Range (min … max): 50.616 ns … 86.458 ns ┊ GC (min … max): 0.00% … 0.00%
Time (median): 50.785 ns ┊ GC (median): 0.00%
Time (mean ± σ): 51.102 ns ± 1.389 ns ┊ GC (mean ± σ): 0.00% ± 0.00%
▆█▄ ▁ ▁ ▁
▆████▆▃▄▃▃▃▂▅▅▅▃▅▄▄▄▄▅▄▅██▆▇▇▇▆▅▄▃▅▅▆█▇▅▆▆▅▅▅▅▅▅▆▇▆▆▅▅▆▅▆▅▅ █
50.6 ns Histogram: log(frequency) by time 55.2 ns <
Memory estimate: 0 bytes, allocs estimate: 0.
julia> @benchmark loglik_obs_safer(Binomial(), $y, $μ, $wt, $ϕ)
BenchmarkTools.Trial: 10000 samples with 986 evaluations.

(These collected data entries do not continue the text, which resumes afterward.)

-- ==== Sys2Proof/Machine/Flags.lean ====
section
/-! DEFINITION. The block has no flags (`10_state.md` rule R22); each command's outcome is the STATUS of its response
(`60_exceptions.md` rule R240). -/

namespace Sys2Proof.Machine

/-- The code of a status other than OK (R240). -/
def Err.code : Err → BitVec 3
  | .outOfBounds => 1
  | .invalidGamma => 2
  | .missingDevice => 3
  | .deviceError => 4
  | .illegalCommand => 5

/-- STATUS (R73, R240). -/
def Response.status : Response → BitVec 3
  | .ok _ => 0
  | .error e => e.code

end Sys2Proof.Machine
end

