-- ==== Sys2Proof/Tests/Slice0.lean ====
section
/-! SUPPORT. Small tests against the spec's own vectors (`95_test_vectors.md`, and the worked examples of the rules), and a
witness for the hypotheses of each statement. -/

namespace Sys2Proof.Tests

open Sys2Proof Sys2Proof.Machine

/-! ## A small state -/

/-- The table T of 95 §2.9. -/
def tableT : GammaTable := Vector.ofFn fun i => BitVec.ofNat 8 i.val

/-- The table Bad of 95 §2.9. -/
def tableBad : GammaTable := Vector.ofFn fun i => if i.val = 5 then 32 else 0

/-- A low-light table for the tests; any table other than T would do (R8). -/
def tableL : GammaTable := Vector.ofFn fun _ => 1

/-- Buses for the tests: red on COLOR_IN, white everywhere on FRAME_IN, T on GAMMA_IN. -/
def testPort : StepInput where
  cmd := 0
  colorIn := 0xFF0000
  frameIn := Vector.ofFn fun _ => 0xFFFFFF
  gammaIn := tableT
  ctlResult := .ok
  ctlDraw := tableBad

/-- A READY state on a cleared frame at O0. -/
def base : State where
  lifecycle := .ready
  frame := []
  orientation := .o0
  gammaLut := tableT
  panelFrame := []
  events := []
  response := .ok .none
  port := testPort
  pending := []
  params :=
    { initFrame := []
      initOrientation := .o0
      defaultGamma := tableT
      lowLightTable := tableL
      checkControlResult := false
      getPixelAddressing := .mapped }

/-- `base` with a failing device. -/
def baseFail : State := { base with port := { testPort with ctlResult := .fail } }

/-- `baseFail` with checked control results. -/
def baseChecked : State := { baseFail with params := { base.params with checkControlResult := true } }

/-- `base` with one command pending. -/
def baseWord (w : CmdWord) : State := { base with pending := [.command { testPort with cmd := w }] }

/-- A part of the next state, or a default. -/
def part {α : Type} (d : α) (f : State → α) : Host.Outcome State Fault Refusal → α
  | .next s => f s
  | .fault _ => d
  | .refused _ => d

/-! ## Well-formedness: an ill-formed term for each check -/

theorem test_setPixel_x_too_wide : (Instr.setPixel 256 0).wf = false := by decide
theorem test_setPixel_y_too_wide : (Instr.setPixel 0 256).wf = false := by decide
theorem test_getPixel_x_too_wide : (Instr.getPixel 256 0).wf = false := by decide
theorem test_getPixel_y_too_wide : (Instr.getPixel 0 256).wf = false := by decide
theorem test_frame_out_of_order : Memory.wf [(2, 1), (1, 1)] = false := by decide
theorem test_frame_offset_too_large : Memory.wf [(128, 1)] = false := by decide
theorem test_frame_lists_unlisted_value : Memory.wf [(3, 0)] = false := by decide
theorem test_params_equal_presets :
    Params.wf { base.params with lowLightTable := base.params.defaultGamma } = false := by decide +kernel
theorem test_params_entry_above_31 :
    Params.wf { base.params with lowLightTable := tableBad } = false := by decide +kernel

/-! ## Decoding: words written out from R70, R75 and R82 -/

theorem test_decode_setPixel : decode 0b0001_00000011_00000101_00_0_0_00000000 = .ok (.setPixel 3 5) := by decide
theorem test_decode_getPixel : decode 0b0010_00000000_00000111_00_0_0_00000000 = .ok (.getPixel 0 7) := by decide
theorem test_decode_setPixels : decode 0b0011_00000000_00000000_00_0_0_00000000 = .ok .setPixels := by decide
theorem test_decode_getPixels : decode 0b0100_00000000_00000000_00_0_0_00000000 = .ok .getPixels := by decide
theorem test_decode_clear : decode 0b0101_00000000_00000000_00_0_1_00000000 = .ok (.clear true) := by decide
theorem test_decode_flipH : decode 0b0110_00000000_00000000_00_1_0_00000000 = .ok (.flipH true) := by decide
theorem test_decode_flipV : decode 0b0111_00000000_00000000_00_0_0_00000000 = .ok (.flipV false) := by decide
theorem test_decode_setOrientation :
    decode 0b1000_00000000_00000000_01_1_0_00000000 = .ok (.setOrientation .o90 true) := by decide
theorem test_decode_getGamma : decode 0b1001_00000000_00000000_00_0_0_00000000 = .ok .getGamma := by decide
theorem test_decode_setGamma : decode 0b1010_00000000_00000000_00_0_0_00000000 = .ok .setGamma := by decide
theorem test_decode_resetGamma : decode 0b1011_00000000_00000000_00_0_0_00000000 = .ok .resetGamma := by decide
theorem test_decode_isLowLight : decode 0b1100_00000000_00000000_00_0_0_00000000 = .ok .isLowLight := by decide
theorem test_decode_setLowLight :
    decode 0b1101_00000000_00000000_00_0_1_00000000 = .ok (.setLowLight true) := by decide

/-- 95 §2.10: the illegal words. -/
theorem test_decode_illegal :
    decode 0x00000000 = .error (.reservedOpcode 0x0) ∧ decode 0xE0000000 = .error (.reservedOpcode 0xE) ∧
    decode 0xF1234567 = .error (.reservedOpcode 0xF) ∧ decode 0x30000001 = .error (.strayBits .setPixels) ∧
    decode 0x40100000 = .error (.strayBits .getPixels) ∧ decode 0x50000200 = .error (.strayBits .clear) ∧
    decode 0x60000100 = .error (.strayBits .flipH) ∧ decode 0x80000100 = .error (.strayBits .setOrientation) ∧
    decode 0x20000001 = .error (.strayBits .getPixel) := by decide

theorem test_tableWord_getPixel : decodeTableWord 32 0x20303000 = some (.getPixel 3 3) := by decide

/-! ## The assembler: R80, R82 -/

/-- The names of the test lines. -/
def testNames : AsmNames := ⟨[(['w'], testPort.frameIn)], [(['t'], tableT)]⟩

theorem test_asm_setPixel :
    assembleLine testNames "SET_PIXEL  8, 0, #0a0B0c   ; x" = some ⟨.setPixel 8 0, .color 0x0A0B0C⟩ := by decide
theorem test_asm_coordinate_too_wide : assembleLine testNames "GET_PIXEL 256, 0" = none := by decide
theorem test_asm_named : assembleLine testNames "SET_PIXELS @w" = some ⟨.setPixels, .frame testPort.frameIn⟩ ∧
    assembleLine testNames "SET_GAMMA @t" = some ⟨.setGamma, .gamma tableT⟩ ∧
    assembleLine testNames "SET_GAMMA @w" = none := ⟨rfl, rfl, rfl⟩
/-- R82: the words of `SET_ORIENTATION 90, noredraw` and `FLIP_H redraw`. -/
theorem test_asm_words : (assembleLine testNames "SET_ORIENTATION 90, noredraw").map (encode ·.instr) = some 0x80000400 ∧
    (assembleLine testNames "FLIP_H redraw").map (encode ·.instr) = some 0x60000200 := by decide

/-! ## The step -/

/-- From reset, whatever the open parameters are, a placed word is the next command taken. -/
theorem test_fetchWord_is_taken :
    part false (fun _ => true) (step (State.reset.withFetchWord 32 0x10305000)) = true := by decide
/-- A placed word is the one that runs: R82's SET_PIXEL 8, 0 ends with OUT_OF_BOUNDS. -/
theorem test_fetchWord_runs :
    part (.ok .none) (·.response) (step (base.withFetchWord 32 0x10800000)) = .error .outOfBounds := by decide
/-- 95 P5 step 3: an illegal word. -/
theorem test_step_illegal : part (.ok .none) (·.response) (step (baseWord 0xE0000000)) = .error .illegalCommand := by
  decide
/-- A step runs the command it decodes (R82: 0x80000400). -/
theorem test_step_runs : part .o0 (·.orientation) (step (baseWord 0x80000400)) = .o90 := by decide
/-- R270: a failed construction. -/
theorem test_step_reset : part .ready (·.lifecycle) (step { base with pending := [.reset .notFound] }) =
    .failed .missingDevice := by decide
/-- 95 §2.5: FAILED(MISSING_DEVICE). -/
theorem test_failed_answers : part (.ok .none) (·.response)
    (exec (.setPixel 0 0) { base with lifecycle := .failed .missingDevice }) = .error .missingDevice := by decide

/-! ## The codec and the mapper: 95 §2.1, §2.2, §2.4 and R125 -/

theorem test_pack : pack ⟨100, 150, 200⟩ = 0x64B9 ∧ pack ⟨8, 4, 8⟩ = 0x0821 ∧ pack ⟨255, 128, 0⟩ = 0xFC00 := by decide
theorem test_unpack : unpack 0xABCD = ⟨168, 96, 104⟩ ∧ unpack 0x1234 = ⟨16, 192, 160⟩ ∧
    unpack 0xFFFF = ⟨248, 224, 248⟩ ∧ unpack 0x0040 = ⟨0, 0, 0⟩ := by decide
theorem test_physIndex : physIndex 3 5 .o0 = 43 ∧ physIndex 3 5 .o90 = 26 ∧ physIndex 3 5 .o180 = 20 ∧
    physIndex 3 5 .o270 = 37 ∧ physIndex 1 0 .o90 = 15 ∧ physIndex 1 0 .o270 = 48 := by decide
theorem test_rotate : rotate [(0, 0xCD), (1, 0xAB)] .o90 = [(14, 0xCD), (15, 0xAB)] ∧
    rotate [(0, 0xCD), (1, 0xAB)] .o180 = [(126, 0xCD), (127, 0xAB)] ∧
    rotate [(0, 0xCD), (1, 0xAB)] .o270 = [(112, 0xCD), (113, 0xAB)] := by decide +kernel
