/-- The decoder reads the word of a well-formed instruction as that instruction. -/
theorem decodeWord_encode {i : Instr} (hi : i.wf) : decodeWord (encode i) = some i := by
  cases i with
  | cls => exact Laws.RoundTrip.cls hi
  | ret => exact Laws.RoundTrip.ret hi
  | jp => exact Laws.RoundTrip.jp _ hi
  | call => exact Laws.RoundTrip.call _ hi
  | seImm => exact Laws.RoundTrip.seImm _ _ hi
  | sneImm => exact Laws.RoundTrip.sneImm _ _ hi
  | seReg => exact Laws.RoundTrip.seReg _ _ hi
  | ldImm => exact Laws.RoundTrip.ldImm _ _ hi
  | addImm => exact Laws.RoundTrip.addImm _ _ hi
  | ldReg => exact Laws.RoundTrip.ldReg _ _ hi
  | or => exact Laws.RoundTrip.or _ _ hi
  | and => exact Laws.RoundTrip.and _ _ hi
  | xor => exact Laws.RoundTrip.xor _ _ hi
  | addReg => exact Laws.RoundTrip.addReg _ _ hi
  | sub => exact Laws.RoundTrip.sub _ _ hi
  | shr => exact Laws.RoundTrip.shr _ _ hi
  | subn => exact Laws.RoundTrip.subn _ _ hi
  | shl => exact Laws.RoundTrip.shl _ _ hi
  | sneReg => exact Laws.RoundTrip.sneReg _ _ hi
  | ldI => exact Laws.RoundTrip.ldI _ hi
  | jpV0 => exact Laws.RoundTrip.jpV0 _ hi
  | rnd => exact Laws.RoundTrip.rnd _ _ hi
  | drw => exact Laws.RoundTrip.drw _ _ _ hi
  | skp => exact Laws.RoundTrip.skp _ hi
  | sknp => exact Laws.RoundTrip.sknp _ hi
  | ldVxDt => exact Laws.RoundTrip.ldVxDt _ hi
  | ldVxK => exact Laws.RoundTrip.ldVxK _ hi
  | ldDtVx => exact Laws.RoundTrip.ldDtVx _ hi
  | ldStVx => exact Laws.RoundTrip.ldStVx _ hi
  | addI => exact Laws.RoundTrip.addI _ hi
  | ldF => exact Laws.RoundTrip.ldF _ hi
  | ldB => exact Laws.RoundTrip.ldB _ hi
  | stRegs => exact Laws.RoundTrip.stRegs _ hi
  | ldRegs => exact Laws.RoundTrip.ldRegs _ hi

/-- Settles O1: the bytes of the word are the word again, and the word decodes to the instruction it was made from. -/
theorem decodeOfEncodeIsTheInstruction : Obligations.DecodeOfEncodeIsTheInstruction := by
  intro i rest hi
  rw [encodeBytes, decode_splitWord, decodeWord_encode hi]

section
variable {op : Word} {f : BitVec 4} {i : Instr}

theorem wordNNN_eq_of_fields {nnn : BitVec 12} (hf : fieldF op = f) (hn : fieldNNN op = nnn) :
    wordNNN f nnn = op := by
  rw [← hf, ← hn, wordNNN_fields]

theorem wordXNN_eq_of_fields {nn : Byte} (hf : fieldF op = f) (hn : fieldNN op = nn) :
    wordXNN f (regBits (fieldX op)) nn = op := by
  rw [← hf, ← hn, wordXNN_fields]

theorem wordXYN_eq_of_fields {n : BitVec 4} (hf : fieldF op = f) (hn : fieldN op = n) :
    wordXYN f (regBits (fieldX op)) (regBits (fieldY op)) n = op := by
  rw [← hf, ← hn, wordXYN_fields]
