-- ==== Sys2Proof/Word.lean ====
section
/-! DEFINITION. The words of the block: bytes, 16-bit values, the nibbles of an op byte, the 16-byte
payload of a long frame and the 20-byte frame buffer (00_scope.md R9, R10). -/

namespace Sys2Proof

/-- A frame byte or register byte (R9: "every frame byte and register byte is 8 bits"). -/
abbrev Byte := BitVec 8

/-- A 16-bit value: the CRC and a DPI value (R9). -/
abbrev Half := BitVec 16

/-- A function id or software id: 4 bits (R9, R123). -/
abbrev Nibble := BitVec 4

/-- The payload of a long frame, and the data of one block line: 16 bytes (R122, R81). -/
abbrev Payload := Vector Byte 16

/-- OBUF and IBUF: 20 bytes each (R38, R39). -/
abbrev FrameBuf := Vector Byte 20

end Sys2Proof
end

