/-- O48. RES_INFO is zero after OK and DEVICE_REJECTED, and every other code ends without data (R54, R510, R514,
R255, R259). The model's choices in it: logs 2, 18, 19 and 34. -/
def Obligations.ResultRegisters : Prop :=
  ∀ (i : Instr) (s t : State), exec i s = .next t →
    (t.res.code = .ok ∨ t.res.code = .deviceRejected → t.res.info = ⟨0, 0, 0, 0⟩) ∧
    (t.res.code ≠ .ok → t.res.code ≠ .deviceRejected → t.res.data = []) ∧
    t.res.data.length ≤ 16 ∧
    (t.res.code = .deviceRejected → mayBeRejected i = true ∧ t.ses.fatal = s.ses.fatal ∧ t.res.data ≠ [])

/-- O49. A wire frame without a response rule is built in OBUF and sent, and nothing is read (R250, R251, R252,
R256, R260, R261, R204). The model's choices in it: log 2, log 22. -/
def Obligations.EmitOnlyFramesSend : Prop :=
  ∀ (s : State) (dev feat : Byte) (sw : Nibble) (a b c : Byte) (payload : Payload), Ready s → sw ≠ 0 →
    (∀ p ∈ ([(0x0, .rootShort dev feat sw a b c), (0x1, .getFeatureShort dev feat sw a b c),
        (0x2, .connCheckShort dev feat sw a b c), (0x5, .readRecordShort dev feat sw a b c),
        (0x6, .startRecordShort dev feat sw a b c), (0x7, .writeRecordShort dev feat sw a b c),
        (0xB, .errBShort dev feat sw a b c), (0xC, .errCShort dev feat sw a b c)] : List (Byte × Instr)),
      EmitsOnly p.2 s .short (shortBytes dev feat p.1 (sw.setWidth 8) a b c)) ∧
    (∀ p ∈ ([(0x0, .rootLong dev feat sw payload), (0x1, .getFeatureLong dev feat sw payload),
        (0x2, .connCheckLong dev feat sw payload), (0x4, .statusLong dev feat sw payload),
        (0x5, .readRecordLong dev feat sw payload), (0x8, .endRecordLong dev feat sw payload),
        (0xB, .errBLong dev feat sw payload), (0xC, .errCLong dev feat sw payload)] : List (Byte × Instr)),
      EmitsOnly p.2 s .long (longBytes dev feat p.1 (sw.setWidth 8) payload.toList))

/-- O50. A wire frame with software id 0 is not built, and one in a session that is not ready is not sent (R250,
R504, R512). The model's choices in it: logs 2 and 19. -/
def Obligations.WireFramesAreRefused : Prop :=
  ∀ (s : State) (dev feat : Byte) (sw : Nibble) (a b c : Byte) (payload : Payload), SequencerIdle s →
    (∀ p ∈ shortFrames dev feat sw a b c,
      NotSent p.2 s sw .short (shortBytes dev feat p.1 (sw.setWidth 8) a b c)) ∧
    (∀ p ∈ longFrames dev feat sw payload,
      NotSent p.2 s sw .long (longBytes dev feat p.1 (sw.setWidth 8) payload.toList))

/-- O51. PROFILE_SWITCH.short sends its frame and reads three responses (R253, R204, R205, R441, R501, R510). The
model's choices in it: log 2, log 30, log 33. -/
def Obligations.ProfileSwitchReads : Prop :=
  ∀ (s : State) (dev feat : Byte) (sw : Nibble) (a b c : Byte) (frame : List Byte), Ready s → sw ≠ 0 →
    frame = shortBytes dev feat 0x3 (sw.setWidth 8) a b c →
    (∀ (r1 r2 r3 : List Byte) (p : Port), r1 ≠ [] → r2 ≠ [] → r3 ≠ [] →
      exchanges s (portOf s) [.sent frame, .got r1, .got r2, .got r3] = some p →
      ∃ (buf ibuf : FrameBuf) (ilen : Fin 21) (free : Nat),
        Carries frame s.obuf.toList buf ∧ Received r3 ibuf ilen ∧
        exec (.profileSwitchShort dev feat sw a b c) s =
          .next { withTraffic s p buf .short ibuf ilen free with res := okWith [BitVec.ofNat 8 r3.length] }) ∧
    FailedSendRaises (.profileSwitchShort dev feat sw a b c) s .short frame ∧
    FailedReadRaises (.profileSwitchShort dev feat sw a b c) s .short frame 3 (fun _ => s) ∧
    EmptyReadEnds (.profileSwitchShort dev feat sw a b c) s .short frame 3 (fun _ => s)
      (fun t => { t with res := okWith [0] })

Range (min … max): 53.414 ns … 88.446 ns ┊ GC (min … max): 0.00% … 0.00%
Time (median): 53.542 ns ┊ GC (median): 0.00%
Time (mean ± σ): 53.847 ns ± 1.313 ns ┊ GC (mean ± σ): 0.00% ± 0.00%
▂█▇▃ ▁▂▁ ▂▂ ▂
████▆▇▅▄▄▃▄▅▄▅▄▅▄▄▄▅▃▆▅▃▃▄███████▇▆▆▇██▅▄▄▅▅▃▅▅▅▃▁▄▄▅▅▅▄▅▆▆ █
53.4 ns Histogram: log(frequency) by time 57.9 ns <
Memory estimate: 0 bytes, allocs estimate: 0.
So only about 2-3ns worse.
Tested on Apple silicon:
julia> versioninfo()
Julia Version 1.8.2
Commit 36034abf260 (2022-09-29 15:21 UTC)
Platform Info:
OS: macOS (arm64-apple-darwin21.3.0)
CPU: 8 × Apple M1
WORD_SIZE: 64
LIBM: libopenlibm
LLVM: libLLVM-13.0.1 (ORCJIT, apple-m1)
Threads: 4 on 4 virtual cores
@nalimilan if you have no strong objections, I would just go ahead and open a PR to add this.
Hat-tip @ararslan who rubber-ducked this with me and @haberdashPI who found the pathological case.